# Stub Turnout on a Curve



## railgeek (Jan 15, 2008)

*Talk about challenges :;*

*While working on Carl Bajema's huge basement layout, we notices that there was room on the backside of one section for an additional siding. Problem #1, the siding would have to be accessed utilizing a turnout on a curve, an not enough room for a # 5 turnout (straight section runs track right into the wall). Solution - Stubbie with a Curve.*

*I've stub turnouts for yards, etc. in smaller scales, however, nothing that would require a "Stubbie" in a curve.*

*Needless to say, got out the dremel, began sectioning pieces of the curve (do not want to decrease the current 4 foot radius curve).*

*Below is the beginning of the "Stubbie". By-the-way, before anyone asks, all appendages are intact.
*










*I've completed most of the turnout and it is in operation (needs switch motor and throw rods assembled).*
*With the utilization of a stubbie, I was able to create a 4.5 foot radius outside curve that mates up to the siding. 
I'll have more photos posted by Wednesday. 
Thx, 
Marc

*


----------



## pdk (Jan 2, 2008)

Maybe your final photo will explain, but how is what you've done any different than a regular stub switch but with the turnout curve on the mainline and the straight rails diverging and heading to the siding? As shown (coincidentally) in my avatar picture to the left.


----------



## railgeek (Jan 15, 2008)

More work on the the "Stubbie", What makes the project a little more difficult than your normal straight stubbie, is the angle of the stub and to the lead rails through the points. Everything has to be cut at an angle to work properly. Also, on this one, there is a dual curve coming out of the divergence, due to the limited space available. 

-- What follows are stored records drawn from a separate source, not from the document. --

-- ==== Sys2Proof/Laws/OuterMemInsn.lean ====
section
/-! SUPPORT. What the operations of Machine/MemInsn.lean leave of the outer part of a state. -/

set_option linter.unusedTactic false
set_option linter.unnecessarySeqFocus false
set_option linter.unreachableTactic false
set_option linter.unusedSimpArgs false

namespace Sys2Proof.Machine

@[simp] theorem State.queueLines_outer (s : State) (d p : Nat) (qs : List LineReq) : (State.queueLines s d p qs).outer = s.outer := by
  rfl

@[simp] theorem State.startRead_outer (s : State) (die : Fin 4) (phys : Fin 34) (st : StreamId) (k : LineKind) (h : Hint) (a caddr n : Nat) (release : Option (Nat × EscPlace)) : (State.startRead s die phys st k h a caddr n release).outer = s.outer := by
  rfl

@[simp] theorem State.startWrite_outer (s : State) (die : Fin 4) (phys : Fin 34) (k : LineKind) (h : Hint) (a caddr n : Nat) : (State.startWrite s die phys k h a caddr n).outer = s.outer := by
  simp [State.startWrite]

theorem execMemRead_outer (die : Fin 4) (phys : Fin 34) (st : StreamId) (s : State) : ∀ t, execMemRead die phys st s = .next t → t.outer = s.outer := by
  intro t h
  rw [← Host.Outcome.next.inj h]
  simp

theorem execMemWrite_outer (die : Fin 4) (phys : Fin 34) (st : StreamId) (s : State) : ∀ t, execMemWrite die phys st s = .next t → t.outer = s.outer := by
  intro t h
  rw [← Host.Outcome.next.inj h]
  simp

theorem execMemAdd_outer (die : Fin 4) (phys : Fin 34) (st : StreamId) (s : State) : ∀ t, execMemAdd die phys st s = .next t → t.outer = s.outer := by
  intro t h
  rw [← Host.Outcome.next.inj h]
  simp

theorem execMemReadClear_outer (die : Fin 4) (phys : Fin 34) (st : StreamId) (s : State) : ∀ t, execMemReadClear die phys st s = .next t → t.outer = s.outer := by
  intro t h
  rw [← Host.Outcome.next.inj h]
  simp

theorem execMemRelease_outer (die : Fin 4) (phys : Fin 34) (st : StreamId) (s : State) : ∀ t, execMemRelease die phys st s = .next t → t.outer = s.outer := by
  intro t h
  rw [← Host.Outcome.next.inj h]
  exact State.issue_outer _ _ _ _ _ _ (fun t w => by simp)

@[simp] theorem State.escFault_outer (s : State) (stamp etile : Nat) : (State.escFault s stamp etile).outer = s.outer := by
  simp [State.escFault]

@[simp] theorem State.keepTile_outer (s : State) (key : Nat) : (State.keepTile s key).outer = s.outer := by
  rfl

theorem execEsave_outer (die : Fin 4) (phys : Fin 34) (st : StreamId) (s : State) : ∀ t, execEsave die phys st s = .next t → t.outer = s.outer := by
  intro t h
  rw [← Host.Outcome.next.inj h]
  refine State.issue_outer _ _ _ _ _ _ (fun t w => ?_)
  dsimp only
  repeat' split
  all_goals simp

theorem execEread_outer (die : Fin 4) (phys : Fin 34) (st : StreamId) (s : State) : ∀ t, execEread die phys st s = .next t → t.outer = s.outer := by
  intro t h
  rw [← Host.Outcome.next.inj h]
  refine State.issue_outer _ _ _ _ _ _ (fun t w => ?_)
  dsimp only
  repeat' split
  all_goals simp

@[simp] theorem State.freeRead_outer (s : State) (r : Option (Nat × EscPlace)) : (State.freeRead s r).outer = s.outer := by
  unfold State.freeRead
  split <;> simp

theorem execMemReadComplete_outer (die : Fin 4) (phys : Fin 34) (s : State) : ∀ t, execMemReadComplete die phys s = .next t → t.outer = s.outer := by
  intro t h
  unfold execMemReadComplete at h
  dsimp only at h
  repeat' split at h
  all_goals rw [← Host.Outcome.next.inj h]; try simp

end Sys2Proof.Machine
end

Draw bar is 1/8 inch ABS plastic between the rails and 1/8 inch diameter brass tubing with both ends flattened. The ABS concept will be used throughout the divergence section to keep rail in gauge. The ABS pivots as the divergence rails are thrown. I'm able to utilize some of the pre-drilled tie retainer holes (arisocraft track), other holes have to be tapped and threaded (256). Several types of electrical switch machines are being tested. With the rail being 332, it takes quite a burst to move the rails. I'm going to try a screw type motor or build a capacitive discharge unit (need to build anyway). Hopefully, either will work. 
Attached are the latest photos.


----------



## Stan Cedarleaf (Jan 2, 2008)

Aha..... So you are stuck in Carl's basement... 

Great job on the stub switch. Sure makes it easier and saves a whole bunch of space.


----------